Arktik Okyanusu hızla ısınıyor; Fram Boğazı 1900'deki seviyesinden yaklaşık 2 santigrat derece daha sıcak. Ancak Atlantikleşme sadece bir ısınma değil, Arktik Okyanusu'nun fiziksel ve kimyasal koşullarında bir değişikliktir.
Okyanus sirkülasyonunun bir parçası olarak, su düzenli olarak Atlantik Okyanusu'ndan Arktika'ya akar. Bu değişim çoğunlukla daha derin sularda gerçekleşir ve okyanus akıntıları ılık ve nispeten tuzlu Atlantik suyunu kuzeye taşır. Bu ılık Atlantik suyu, nispeten soğuk ve tatlı Arktik yüzey suyuyla iyi karışmaz. Tatlı su, tuzlu su kadar yoğun olmadığından, Arktik suyu yükselme eğilimindeyken, daha tuzlu Atlantik suyu batar.
Ancak deniz buzları eridikçe, Arktik Okyanusu'nun yüzeyi ısınır. Su katmanları arasındaki bariyer yavaş yavaş kaybolur ve Atlantik suyu üstteki katmanla daha kolay karışır. Daha sıcak yüzey suyu daha fazla deniz buzunu eritmeye devam ederek okyanusun daha büyük bir kısmını güneş ışığına maruz bırakır ve suyu daha da ısıtır. Bu duruma Arktik Okyanusu'nun Atlantikleşmesi denir.

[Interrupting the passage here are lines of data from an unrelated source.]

/-- A store by its form, address offset and hint (R187, R171). -/
def State.laneStore (s : State) (i : LC) (imm : Int) : State :=
  let gr := s.group i.c i.g
  let n := (storeForm i.w).1
  let vas := i.lanes.map (fun l => (l, gr.laneVA l (iRs1 i.w) imm))
  let vals := i.lanes.map (fun l => (l, gr.storeValue i.w l))
  match s.resolve i .write n false vas with
  | .stop s => s
  | .go ts =>
    if bit (s.ctx i.ctx).status 3 ∧ s.unassigned ts ≠ [] then s.refuseLanes i (s.unassigned ts) else
    match State.storeLanes i (accessHint i.w) n vals ts (s.touchAll i vas) (i.acc .store) with
    | none => s
    | some (s, a) => if a.wait = [] then s.finish i id else s.setOut i a

/-- BASE_STORE (R187, R189, R196). -/
def stepBaseStore (c : BitVec 7) (g : BitVec 6) (s : State) : State :=
  s.laneStep c.toNat g.toNat (· == .store) (fun s i => s.laneStore i (iImmS i.w))
def execBaseStore (c : BitVec 7) (g : BitVec 6) (s : State) : Host.Outcome State Fault Refusal := .next (stepBaseStore c g s)

/-- DH_HINTED_STORE (R171). -/
def stepDhHintedStore (c : BitVec 7) (g : BitVec 6) (s : State) : State :=
  s.laneStep c.toNat g.toNat (· == .hintedStore) (fun s i => s.laneStore i 0)
def execDhHintedStore (c : BitVec 7) (g : BitVec 6) (s : State) : Host.Outcome State Fault Refusal :=
  .next (stepDhHintedStore c g s)

/-! ### Local store -/

/-- Codewords that this access found to fail stay marked (R249). -/
def State.markBad (s : State) (c : Nat) (bad : List Nat) : State :=
  if bad = [] then s else
    s.modCluster c (fun u => { u with lsBad := u.lsBad ++ bad.filter (fun b => !u.lsBad.contains b) })

/-- The failing codewords among those that an access of `n` bytes at some offsets touches. -/
def touchedBad (bad : List Nat) (n : Nat) (offs : List (Nat × Nat)) : List Nat :=
  bad.filter (fun b => offs.any (fun p => decide (p.2 / 32 ≤ b ∧ b ≤ (p.2 + n - 1) / 32)))

/-- DH_LS_LOAD: `bad` names the codewords (offset divided by 32) that this access finds uncorrectable (R168, R169, R249). -/
def stepDhLsLoad (c : BitVec 7) (g : BitVec 6) (bad : List Nat) (s : State) : State :=
  s.laneStep c.toNat g.toNat (· == .lsLoad) (fun s i =>
    let gr := s.group i.c i.g
    let n := (lsLoadForm i.w).bytes
    let offs := i.lanes.map (fun l => (l, gr.laneVA l (iRs1 i.w) (iImm i.w)))
    match s.lsCheck i n offs with
    | some s => s
    | none =>
      let s := s.markBad i.c (touchedBad bad n offs)
      let u := s.cluster i.c
      let fails := offs.filter (fun p => u.lsFails [] p.2 n)
      if fails ≠ [] then s.laneUncorrectable i 2 (fails.map (fun p => p.1)) none
      else s.finish i (fun k => offs.foldl (fun k (l, o) => k.setLoaded i.w l (readLe u.ls o n)) k))
def execDhLsLoad (c : BitVec 7) (g : BitVec 6) (bad : List Nat) (s : State) : Host.Outcome State Fault Refusal :=
  .next (stepDhLsLoad c g bad s)

/-- DH_LS_STORE: lanes store in ascending order; a write of less than a codeword into a failing one is an uncorrectable-data fault
(R160, R168, R169, R249). -/
def stepDhLsStore (c : BitVec 7) (g : BitVec 6) (bad : List Nat) (s : State) : State :=
  s.laneStep c.toNat g.toNat (· == .lsStore) (fun s i =>
    let gr := s.group i.c i.g
    let n := (storeForm i.w).1
    let offs := i.lanes.map (fun l => (l, gr.laneVA l (iRs1 i.w) (iImmS i.w)))
    match s.lsCheck i n offs with
    | some s => s
    | none =>
      let s := s.markBad i.c (touchedBad bad n offs)
      let fails := offs.filter (fun p => (s.cluster i.c).lsFails [] p.2 n)
      if fails ≠ [] then s.laneUncorrectable i 3 (fails.map (fun p => p.1)) none
      else (s.modCluster i.c (fun u =>
        { u with ls := offs.foldl (fun t (l, o) => writeLe t o n (gr.storeValue i.w l)) u.ls })).finish i id)
def execDhLsStore (c : BitVec 7) (g : BitVec 6) (bad : List Nat) (s : State) : Host.Outcome State Fault Refusal :=
  .next (stepDhLsStore c g bad s)

/-! ### Deadhead and fences -/

/-- DH_DEADHEAD: each line that a lane names is dropped once, here and by one Dead message at its home (R172, R240). -/
def stepDhDeadhead (c : BitVec 7) (g : BitVec 6) (s : State) : State :=
  s.laneStep c.toNat g.toNat (· == .deadhead) (fun s i =>
    let gr := s.group i.c i.g
    let vas := i.lanes.map (fun l => (l, (gr.getX l (iRs1 i.w)).toNat))
    match s.resolve i .atomic 1 true vas with
    | .stop s => s
    | .go ts =>
      if s.unassigned ts ≠ [] then s.refuseLanes i (s.unassigned ts) else
      let lines := ts.foldl (fun acc (l, va, t) => match t with
        | .local_ pa => if acc.any (fun (_, _, p) => lineOf p == lineOf pa) then acc else acc ++ [(l, va, pa / 2048 * 2048)]
        | _ => acc) ([] : List (Nat × Nat × Nat))
      let s := lines.foldl (fun s (_, _, pa) =>
        (s.dropLine i.c pa).request
          { vc := 0, op := 5, src := BitVec.ofNat 12 i.c, tag := 0, ctx := i.k.ctx, gen := i.k.gen, pa := BitVec.ofNat 48 pa }
          (.laneDead (BitVec.ofNat 6 i.g))) (s.touchAll i vas)
      s.setOut i { (i.acc .dead) with wait := lines.map (fun (l, va, pa) =>
        (BitVec.ofNat 5 l, BitVec.ofNat 48 va, BitVec.ofNat 48 pa)) })
def execDhDeadhead (c : BitVec 7) (g : BitVec 6) (s : State) : Host.Outcome State Fault Refusal := .next (stepDhDeadhead c g s)

/-- DH_FENCE: an acquire (SR or SW) of device or system scope drops the clean lines of the cluster cache; every other order holds
already when the entry issues (R173, R197, R198, log 13). -/
def stepDhFence (c : BitVec 7) (g : BitVec 6) (s : State) : State :=
  s.laneStep c.toNat g.toNat (· == .dhFence) (fun s i =>
    let s := s.finish i id
    if fld i.w 25 24 ≠ 0 ∧ 2 ≤ fld i.w 21 20 then s.acquireClean i.c else s)
def execDhFence (c : BitVec 7) (g : BitVec 6) (s : State) : Host.Outcome State Fault Refusal := .next (stepDhFence c g s)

Merten, Fram Boğazı'nda çok sayıda kapelin bulmanın yanı sıra, ton balığı ve Histioteuthis kalamarı gibi diğer Atlantik türlerine ait DNA da buldu. Bu, Atlantikleşmenin hızla gerçekleştiğinin ve büyük sonuçlar doğurabileceğinin kanıtıdır.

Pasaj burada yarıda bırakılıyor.